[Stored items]
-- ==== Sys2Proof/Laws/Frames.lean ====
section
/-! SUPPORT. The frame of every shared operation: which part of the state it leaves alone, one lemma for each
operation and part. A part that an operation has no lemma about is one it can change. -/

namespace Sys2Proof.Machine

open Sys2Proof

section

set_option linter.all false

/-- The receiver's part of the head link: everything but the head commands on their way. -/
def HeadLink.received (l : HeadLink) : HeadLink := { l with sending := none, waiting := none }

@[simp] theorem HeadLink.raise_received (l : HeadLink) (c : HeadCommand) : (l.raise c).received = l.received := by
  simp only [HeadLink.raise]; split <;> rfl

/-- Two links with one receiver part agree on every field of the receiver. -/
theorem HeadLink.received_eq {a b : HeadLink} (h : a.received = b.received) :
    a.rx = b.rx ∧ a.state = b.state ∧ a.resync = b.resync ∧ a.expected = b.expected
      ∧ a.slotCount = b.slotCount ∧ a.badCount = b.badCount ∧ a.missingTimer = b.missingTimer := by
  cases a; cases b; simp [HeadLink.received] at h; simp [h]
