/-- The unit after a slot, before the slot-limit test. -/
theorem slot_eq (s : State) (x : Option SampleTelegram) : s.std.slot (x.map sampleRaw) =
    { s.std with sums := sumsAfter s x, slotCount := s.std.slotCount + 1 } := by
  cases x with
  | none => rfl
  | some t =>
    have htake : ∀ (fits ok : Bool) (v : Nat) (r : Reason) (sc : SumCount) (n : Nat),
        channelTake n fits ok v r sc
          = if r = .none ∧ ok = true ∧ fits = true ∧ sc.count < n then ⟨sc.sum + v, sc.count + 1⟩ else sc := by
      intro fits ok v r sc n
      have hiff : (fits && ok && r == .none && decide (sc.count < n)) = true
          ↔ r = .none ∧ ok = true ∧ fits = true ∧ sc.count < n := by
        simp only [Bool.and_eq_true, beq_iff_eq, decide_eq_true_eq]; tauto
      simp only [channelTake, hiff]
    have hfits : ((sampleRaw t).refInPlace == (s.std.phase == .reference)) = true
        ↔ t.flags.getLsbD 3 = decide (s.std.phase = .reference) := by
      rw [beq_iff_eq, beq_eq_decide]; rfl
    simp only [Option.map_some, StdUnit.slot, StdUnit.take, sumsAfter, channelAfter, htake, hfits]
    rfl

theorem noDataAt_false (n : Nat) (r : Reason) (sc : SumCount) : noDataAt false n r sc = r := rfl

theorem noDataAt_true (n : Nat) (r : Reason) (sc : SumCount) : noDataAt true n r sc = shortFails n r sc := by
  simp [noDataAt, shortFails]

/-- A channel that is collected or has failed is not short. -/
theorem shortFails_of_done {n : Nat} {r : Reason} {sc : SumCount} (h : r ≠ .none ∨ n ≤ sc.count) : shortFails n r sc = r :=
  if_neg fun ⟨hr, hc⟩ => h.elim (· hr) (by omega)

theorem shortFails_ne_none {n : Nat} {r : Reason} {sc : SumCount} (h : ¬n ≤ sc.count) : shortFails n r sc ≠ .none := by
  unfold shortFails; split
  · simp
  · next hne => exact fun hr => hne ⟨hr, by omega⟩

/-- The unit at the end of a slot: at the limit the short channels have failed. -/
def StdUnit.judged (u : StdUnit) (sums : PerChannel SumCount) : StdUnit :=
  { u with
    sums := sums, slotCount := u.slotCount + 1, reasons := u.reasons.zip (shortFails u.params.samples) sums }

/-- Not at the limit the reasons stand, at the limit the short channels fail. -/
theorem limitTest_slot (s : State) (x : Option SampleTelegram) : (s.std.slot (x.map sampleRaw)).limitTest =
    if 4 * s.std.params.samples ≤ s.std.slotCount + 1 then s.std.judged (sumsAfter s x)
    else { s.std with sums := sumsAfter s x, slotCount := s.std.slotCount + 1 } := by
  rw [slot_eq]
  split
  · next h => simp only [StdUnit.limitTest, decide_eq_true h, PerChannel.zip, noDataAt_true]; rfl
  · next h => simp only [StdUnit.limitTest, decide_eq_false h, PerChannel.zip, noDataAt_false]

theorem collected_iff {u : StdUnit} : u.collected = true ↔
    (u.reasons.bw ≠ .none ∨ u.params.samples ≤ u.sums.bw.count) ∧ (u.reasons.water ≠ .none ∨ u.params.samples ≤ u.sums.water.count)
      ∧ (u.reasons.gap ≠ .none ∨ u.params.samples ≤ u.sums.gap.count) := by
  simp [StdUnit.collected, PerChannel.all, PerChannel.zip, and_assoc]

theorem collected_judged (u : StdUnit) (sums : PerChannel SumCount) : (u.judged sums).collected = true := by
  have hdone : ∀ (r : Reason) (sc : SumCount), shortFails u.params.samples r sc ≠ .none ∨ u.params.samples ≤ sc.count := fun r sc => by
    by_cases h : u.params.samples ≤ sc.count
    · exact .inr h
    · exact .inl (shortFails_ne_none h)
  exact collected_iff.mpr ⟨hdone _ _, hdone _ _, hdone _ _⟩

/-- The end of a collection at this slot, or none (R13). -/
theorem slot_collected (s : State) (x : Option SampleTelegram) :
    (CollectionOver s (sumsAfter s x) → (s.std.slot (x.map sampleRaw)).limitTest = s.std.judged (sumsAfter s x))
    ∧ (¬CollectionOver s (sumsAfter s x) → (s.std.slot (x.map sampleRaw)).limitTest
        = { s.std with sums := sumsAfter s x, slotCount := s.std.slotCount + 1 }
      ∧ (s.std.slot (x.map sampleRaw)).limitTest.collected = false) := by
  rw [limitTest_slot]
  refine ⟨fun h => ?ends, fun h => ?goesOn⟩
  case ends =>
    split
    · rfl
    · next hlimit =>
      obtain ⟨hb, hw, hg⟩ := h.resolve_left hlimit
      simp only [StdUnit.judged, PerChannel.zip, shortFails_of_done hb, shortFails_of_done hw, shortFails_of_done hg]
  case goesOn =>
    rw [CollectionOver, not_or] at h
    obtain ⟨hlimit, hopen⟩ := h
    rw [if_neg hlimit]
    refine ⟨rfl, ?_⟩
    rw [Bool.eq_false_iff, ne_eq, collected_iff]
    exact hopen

--

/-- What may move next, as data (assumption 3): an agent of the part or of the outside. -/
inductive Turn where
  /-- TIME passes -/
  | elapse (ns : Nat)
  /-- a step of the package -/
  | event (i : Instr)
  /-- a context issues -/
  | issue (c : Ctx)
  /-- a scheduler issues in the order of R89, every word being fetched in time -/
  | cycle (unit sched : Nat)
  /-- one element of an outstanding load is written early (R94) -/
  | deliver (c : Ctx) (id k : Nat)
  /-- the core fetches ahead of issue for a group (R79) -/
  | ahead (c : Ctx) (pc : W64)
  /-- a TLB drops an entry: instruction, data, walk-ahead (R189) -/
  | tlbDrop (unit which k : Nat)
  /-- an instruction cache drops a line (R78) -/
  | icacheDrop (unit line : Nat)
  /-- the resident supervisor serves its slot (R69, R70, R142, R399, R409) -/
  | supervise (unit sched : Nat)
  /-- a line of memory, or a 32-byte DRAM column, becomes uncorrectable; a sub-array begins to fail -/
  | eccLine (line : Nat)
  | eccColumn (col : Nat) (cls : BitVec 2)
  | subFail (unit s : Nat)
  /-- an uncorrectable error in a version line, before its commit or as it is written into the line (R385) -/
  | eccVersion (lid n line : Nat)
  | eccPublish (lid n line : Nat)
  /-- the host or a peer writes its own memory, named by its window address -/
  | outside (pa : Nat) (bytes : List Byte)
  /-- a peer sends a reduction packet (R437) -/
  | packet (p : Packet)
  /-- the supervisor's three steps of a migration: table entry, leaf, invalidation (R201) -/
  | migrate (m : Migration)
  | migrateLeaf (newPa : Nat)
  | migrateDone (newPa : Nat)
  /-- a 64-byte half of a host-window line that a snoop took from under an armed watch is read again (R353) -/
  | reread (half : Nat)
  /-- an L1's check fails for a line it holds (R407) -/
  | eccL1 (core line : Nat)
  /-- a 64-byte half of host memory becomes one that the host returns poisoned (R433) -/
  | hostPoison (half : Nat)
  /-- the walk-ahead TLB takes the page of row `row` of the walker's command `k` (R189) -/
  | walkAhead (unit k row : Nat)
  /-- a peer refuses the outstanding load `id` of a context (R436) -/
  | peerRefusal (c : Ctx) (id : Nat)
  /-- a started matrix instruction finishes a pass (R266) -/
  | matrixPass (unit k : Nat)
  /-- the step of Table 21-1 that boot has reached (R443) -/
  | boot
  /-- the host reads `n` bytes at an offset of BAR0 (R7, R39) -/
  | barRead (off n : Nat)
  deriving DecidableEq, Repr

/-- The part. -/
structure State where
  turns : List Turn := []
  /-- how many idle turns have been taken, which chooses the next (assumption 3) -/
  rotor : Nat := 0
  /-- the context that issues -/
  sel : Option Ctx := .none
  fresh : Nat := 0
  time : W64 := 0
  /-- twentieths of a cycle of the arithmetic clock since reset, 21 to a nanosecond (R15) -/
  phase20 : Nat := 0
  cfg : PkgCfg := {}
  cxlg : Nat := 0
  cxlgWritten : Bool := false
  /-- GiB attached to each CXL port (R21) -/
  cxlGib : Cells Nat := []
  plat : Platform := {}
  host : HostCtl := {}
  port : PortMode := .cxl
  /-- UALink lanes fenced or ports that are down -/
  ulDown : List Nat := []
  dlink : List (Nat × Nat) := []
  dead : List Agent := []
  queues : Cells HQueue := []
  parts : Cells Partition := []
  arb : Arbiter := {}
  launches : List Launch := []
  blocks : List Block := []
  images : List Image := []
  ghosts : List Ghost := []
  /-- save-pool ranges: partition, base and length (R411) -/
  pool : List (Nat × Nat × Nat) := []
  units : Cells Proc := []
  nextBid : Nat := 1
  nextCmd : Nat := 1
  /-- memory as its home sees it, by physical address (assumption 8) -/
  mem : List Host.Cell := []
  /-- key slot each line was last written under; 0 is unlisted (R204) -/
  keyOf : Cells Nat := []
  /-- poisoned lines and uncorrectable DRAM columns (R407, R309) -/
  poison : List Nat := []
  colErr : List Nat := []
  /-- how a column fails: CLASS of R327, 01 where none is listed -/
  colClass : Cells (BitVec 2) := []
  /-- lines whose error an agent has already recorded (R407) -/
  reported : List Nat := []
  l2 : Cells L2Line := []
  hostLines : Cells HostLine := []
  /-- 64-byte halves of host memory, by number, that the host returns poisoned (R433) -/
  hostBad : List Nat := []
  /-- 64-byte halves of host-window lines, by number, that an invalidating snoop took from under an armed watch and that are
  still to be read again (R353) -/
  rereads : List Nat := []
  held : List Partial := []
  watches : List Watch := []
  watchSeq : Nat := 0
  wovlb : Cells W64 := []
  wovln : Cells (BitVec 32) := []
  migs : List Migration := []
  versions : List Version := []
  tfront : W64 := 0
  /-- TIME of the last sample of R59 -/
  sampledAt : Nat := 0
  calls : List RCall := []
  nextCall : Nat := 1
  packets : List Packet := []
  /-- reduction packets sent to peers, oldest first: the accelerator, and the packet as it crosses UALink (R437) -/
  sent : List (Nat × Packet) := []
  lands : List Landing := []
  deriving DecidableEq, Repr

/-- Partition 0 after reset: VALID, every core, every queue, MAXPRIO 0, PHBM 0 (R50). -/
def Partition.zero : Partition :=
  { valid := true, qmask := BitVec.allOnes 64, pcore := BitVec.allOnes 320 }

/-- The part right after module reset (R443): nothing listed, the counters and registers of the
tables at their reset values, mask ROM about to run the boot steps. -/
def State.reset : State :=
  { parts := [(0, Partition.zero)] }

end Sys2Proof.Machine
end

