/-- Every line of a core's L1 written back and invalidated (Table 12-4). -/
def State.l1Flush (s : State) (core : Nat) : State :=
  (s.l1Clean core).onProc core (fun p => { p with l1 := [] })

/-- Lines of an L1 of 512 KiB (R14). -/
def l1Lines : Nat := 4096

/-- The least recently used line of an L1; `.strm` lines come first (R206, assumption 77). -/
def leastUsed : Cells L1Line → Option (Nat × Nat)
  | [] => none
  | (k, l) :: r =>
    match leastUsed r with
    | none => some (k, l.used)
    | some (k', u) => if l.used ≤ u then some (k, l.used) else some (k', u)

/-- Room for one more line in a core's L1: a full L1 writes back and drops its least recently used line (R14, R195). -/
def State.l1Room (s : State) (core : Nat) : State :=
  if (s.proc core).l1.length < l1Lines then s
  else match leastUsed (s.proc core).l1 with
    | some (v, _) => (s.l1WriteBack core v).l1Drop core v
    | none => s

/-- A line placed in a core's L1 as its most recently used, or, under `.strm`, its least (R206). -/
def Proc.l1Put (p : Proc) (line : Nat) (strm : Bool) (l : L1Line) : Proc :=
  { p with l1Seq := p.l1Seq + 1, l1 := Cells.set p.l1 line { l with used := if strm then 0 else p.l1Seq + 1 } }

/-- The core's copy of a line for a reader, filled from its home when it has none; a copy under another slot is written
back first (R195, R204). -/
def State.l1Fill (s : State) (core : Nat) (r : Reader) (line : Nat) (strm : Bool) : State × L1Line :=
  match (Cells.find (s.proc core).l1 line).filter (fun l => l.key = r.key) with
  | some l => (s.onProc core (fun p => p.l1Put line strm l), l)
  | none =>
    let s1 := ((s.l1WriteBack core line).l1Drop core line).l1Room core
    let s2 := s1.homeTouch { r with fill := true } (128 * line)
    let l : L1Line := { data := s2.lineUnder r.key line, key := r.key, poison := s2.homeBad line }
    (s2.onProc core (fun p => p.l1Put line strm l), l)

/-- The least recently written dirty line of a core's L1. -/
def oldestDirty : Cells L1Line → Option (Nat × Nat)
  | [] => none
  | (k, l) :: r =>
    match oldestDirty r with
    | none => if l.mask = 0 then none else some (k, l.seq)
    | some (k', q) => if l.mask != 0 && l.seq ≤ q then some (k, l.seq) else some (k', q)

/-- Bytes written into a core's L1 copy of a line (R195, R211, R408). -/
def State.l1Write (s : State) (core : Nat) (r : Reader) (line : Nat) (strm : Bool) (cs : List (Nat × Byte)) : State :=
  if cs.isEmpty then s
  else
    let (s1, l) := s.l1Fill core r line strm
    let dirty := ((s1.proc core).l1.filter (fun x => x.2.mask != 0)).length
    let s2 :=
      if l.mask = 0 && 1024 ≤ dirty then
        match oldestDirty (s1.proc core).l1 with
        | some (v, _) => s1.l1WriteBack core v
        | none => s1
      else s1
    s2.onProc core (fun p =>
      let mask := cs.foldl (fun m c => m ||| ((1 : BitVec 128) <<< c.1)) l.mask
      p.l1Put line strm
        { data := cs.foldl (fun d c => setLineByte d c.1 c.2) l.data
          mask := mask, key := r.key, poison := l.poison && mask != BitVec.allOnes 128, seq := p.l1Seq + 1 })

==

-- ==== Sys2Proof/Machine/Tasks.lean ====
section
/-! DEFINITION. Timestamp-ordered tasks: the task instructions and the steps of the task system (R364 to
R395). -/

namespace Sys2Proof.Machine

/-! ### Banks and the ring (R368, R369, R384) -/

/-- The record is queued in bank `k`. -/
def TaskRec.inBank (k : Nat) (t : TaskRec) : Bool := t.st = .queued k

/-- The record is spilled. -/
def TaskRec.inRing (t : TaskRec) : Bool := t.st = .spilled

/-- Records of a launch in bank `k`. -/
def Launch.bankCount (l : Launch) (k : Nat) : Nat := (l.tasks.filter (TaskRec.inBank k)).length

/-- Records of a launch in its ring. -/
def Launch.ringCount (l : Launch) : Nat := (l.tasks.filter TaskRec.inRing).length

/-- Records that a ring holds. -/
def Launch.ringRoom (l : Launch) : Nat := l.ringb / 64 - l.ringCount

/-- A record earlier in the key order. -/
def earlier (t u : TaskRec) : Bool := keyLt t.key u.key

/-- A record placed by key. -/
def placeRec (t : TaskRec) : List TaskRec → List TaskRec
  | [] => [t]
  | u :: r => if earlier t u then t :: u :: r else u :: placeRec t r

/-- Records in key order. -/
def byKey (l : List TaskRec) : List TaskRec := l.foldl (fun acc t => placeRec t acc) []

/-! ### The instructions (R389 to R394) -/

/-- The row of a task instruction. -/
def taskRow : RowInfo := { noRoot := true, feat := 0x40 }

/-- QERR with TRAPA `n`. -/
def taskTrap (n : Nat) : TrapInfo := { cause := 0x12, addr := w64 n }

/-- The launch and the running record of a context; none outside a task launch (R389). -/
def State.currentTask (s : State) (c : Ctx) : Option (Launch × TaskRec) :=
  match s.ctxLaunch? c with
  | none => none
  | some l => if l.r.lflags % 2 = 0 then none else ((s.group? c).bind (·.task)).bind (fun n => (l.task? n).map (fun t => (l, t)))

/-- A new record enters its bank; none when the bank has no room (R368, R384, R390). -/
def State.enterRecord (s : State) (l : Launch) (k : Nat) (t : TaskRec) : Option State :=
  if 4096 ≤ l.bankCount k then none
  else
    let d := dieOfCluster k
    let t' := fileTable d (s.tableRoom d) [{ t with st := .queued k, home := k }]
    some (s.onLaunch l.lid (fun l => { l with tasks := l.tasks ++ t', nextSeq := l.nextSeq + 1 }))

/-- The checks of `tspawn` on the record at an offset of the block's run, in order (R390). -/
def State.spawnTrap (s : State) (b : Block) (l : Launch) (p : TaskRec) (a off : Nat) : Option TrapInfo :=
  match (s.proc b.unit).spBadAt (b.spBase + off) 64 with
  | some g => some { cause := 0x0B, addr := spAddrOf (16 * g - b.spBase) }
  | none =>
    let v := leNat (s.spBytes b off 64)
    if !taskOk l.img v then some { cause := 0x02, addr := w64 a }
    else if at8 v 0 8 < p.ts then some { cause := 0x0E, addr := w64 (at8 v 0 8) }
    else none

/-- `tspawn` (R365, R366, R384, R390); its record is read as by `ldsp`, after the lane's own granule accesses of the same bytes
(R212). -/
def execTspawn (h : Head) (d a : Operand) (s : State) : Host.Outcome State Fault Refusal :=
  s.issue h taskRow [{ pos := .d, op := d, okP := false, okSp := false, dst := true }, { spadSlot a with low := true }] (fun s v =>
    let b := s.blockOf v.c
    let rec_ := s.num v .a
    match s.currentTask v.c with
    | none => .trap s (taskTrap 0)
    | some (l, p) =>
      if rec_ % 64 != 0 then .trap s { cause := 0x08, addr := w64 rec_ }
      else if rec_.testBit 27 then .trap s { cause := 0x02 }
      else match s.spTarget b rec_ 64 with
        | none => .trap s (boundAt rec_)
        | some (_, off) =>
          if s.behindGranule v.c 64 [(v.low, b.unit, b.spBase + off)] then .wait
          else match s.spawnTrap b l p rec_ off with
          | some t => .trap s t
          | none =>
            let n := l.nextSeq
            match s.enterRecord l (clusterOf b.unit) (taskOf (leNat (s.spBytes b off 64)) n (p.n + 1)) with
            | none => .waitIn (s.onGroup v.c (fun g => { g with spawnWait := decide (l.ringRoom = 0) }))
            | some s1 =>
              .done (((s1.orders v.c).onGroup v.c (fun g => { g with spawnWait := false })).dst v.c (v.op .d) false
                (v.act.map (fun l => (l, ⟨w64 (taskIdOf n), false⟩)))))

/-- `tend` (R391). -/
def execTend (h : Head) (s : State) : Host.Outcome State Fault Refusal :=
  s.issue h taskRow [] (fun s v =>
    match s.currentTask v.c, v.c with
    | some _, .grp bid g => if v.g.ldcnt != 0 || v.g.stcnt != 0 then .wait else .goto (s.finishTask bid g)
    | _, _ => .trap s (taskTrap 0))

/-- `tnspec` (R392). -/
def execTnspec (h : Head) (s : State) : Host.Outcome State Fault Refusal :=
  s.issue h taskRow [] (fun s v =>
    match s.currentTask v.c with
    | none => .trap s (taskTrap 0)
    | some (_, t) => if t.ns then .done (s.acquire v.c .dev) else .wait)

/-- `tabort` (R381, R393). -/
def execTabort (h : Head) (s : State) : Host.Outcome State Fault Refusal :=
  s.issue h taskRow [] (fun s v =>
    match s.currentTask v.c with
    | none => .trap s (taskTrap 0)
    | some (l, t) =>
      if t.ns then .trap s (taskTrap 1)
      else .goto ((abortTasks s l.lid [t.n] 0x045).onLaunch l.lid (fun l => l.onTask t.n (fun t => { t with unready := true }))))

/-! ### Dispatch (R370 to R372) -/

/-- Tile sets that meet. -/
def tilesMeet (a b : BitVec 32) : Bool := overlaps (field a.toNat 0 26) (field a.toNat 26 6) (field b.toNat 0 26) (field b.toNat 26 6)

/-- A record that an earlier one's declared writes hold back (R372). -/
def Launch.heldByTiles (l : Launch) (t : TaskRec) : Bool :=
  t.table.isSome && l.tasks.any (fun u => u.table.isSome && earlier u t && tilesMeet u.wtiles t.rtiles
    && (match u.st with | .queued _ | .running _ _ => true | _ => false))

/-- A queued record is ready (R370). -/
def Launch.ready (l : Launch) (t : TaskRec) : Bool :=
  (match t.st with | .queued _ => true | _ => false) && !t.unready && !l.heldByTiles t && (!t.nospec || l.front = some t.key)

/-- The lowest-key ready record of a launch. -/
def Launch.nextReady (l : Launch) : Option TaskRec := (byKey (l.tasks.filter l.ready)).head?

> _WHAT THIS TASK INVOLVES_
Output only an exact transcription of the lines above from the one with "def State.l1Room (s" up to and including the one with "back first (R195, R204). -/".

> _ANSWER TO THE PROBLEM_
def State.l1Room (s : State) (core : Nat) : State :=
  if (s.proc core).l1.length < l1Lines then s
  else match leastUsed (s.proc core).l1 with
    | some (v, _) => (s.l1WriteBack core v).l1Drop core v
    | none => s

/-- A line placed in a core's L1 as its most recently used, or, under `.strm`, its least (R206). -/
def Proc.l1Put (p : Proc) (line : Nat) (strm : Bool) (l : L1Line) : Proc :=
  { p with l1Seq := p.l1Seq + 1, l1 := Cells.set p.l1 line { l with used := if strm then 0 else p.l1Seq + 1 } }

/-- The core's copy of a line for a reader, filled from its home when it has none; a copy under another slot is written
back first (R195, R204). -/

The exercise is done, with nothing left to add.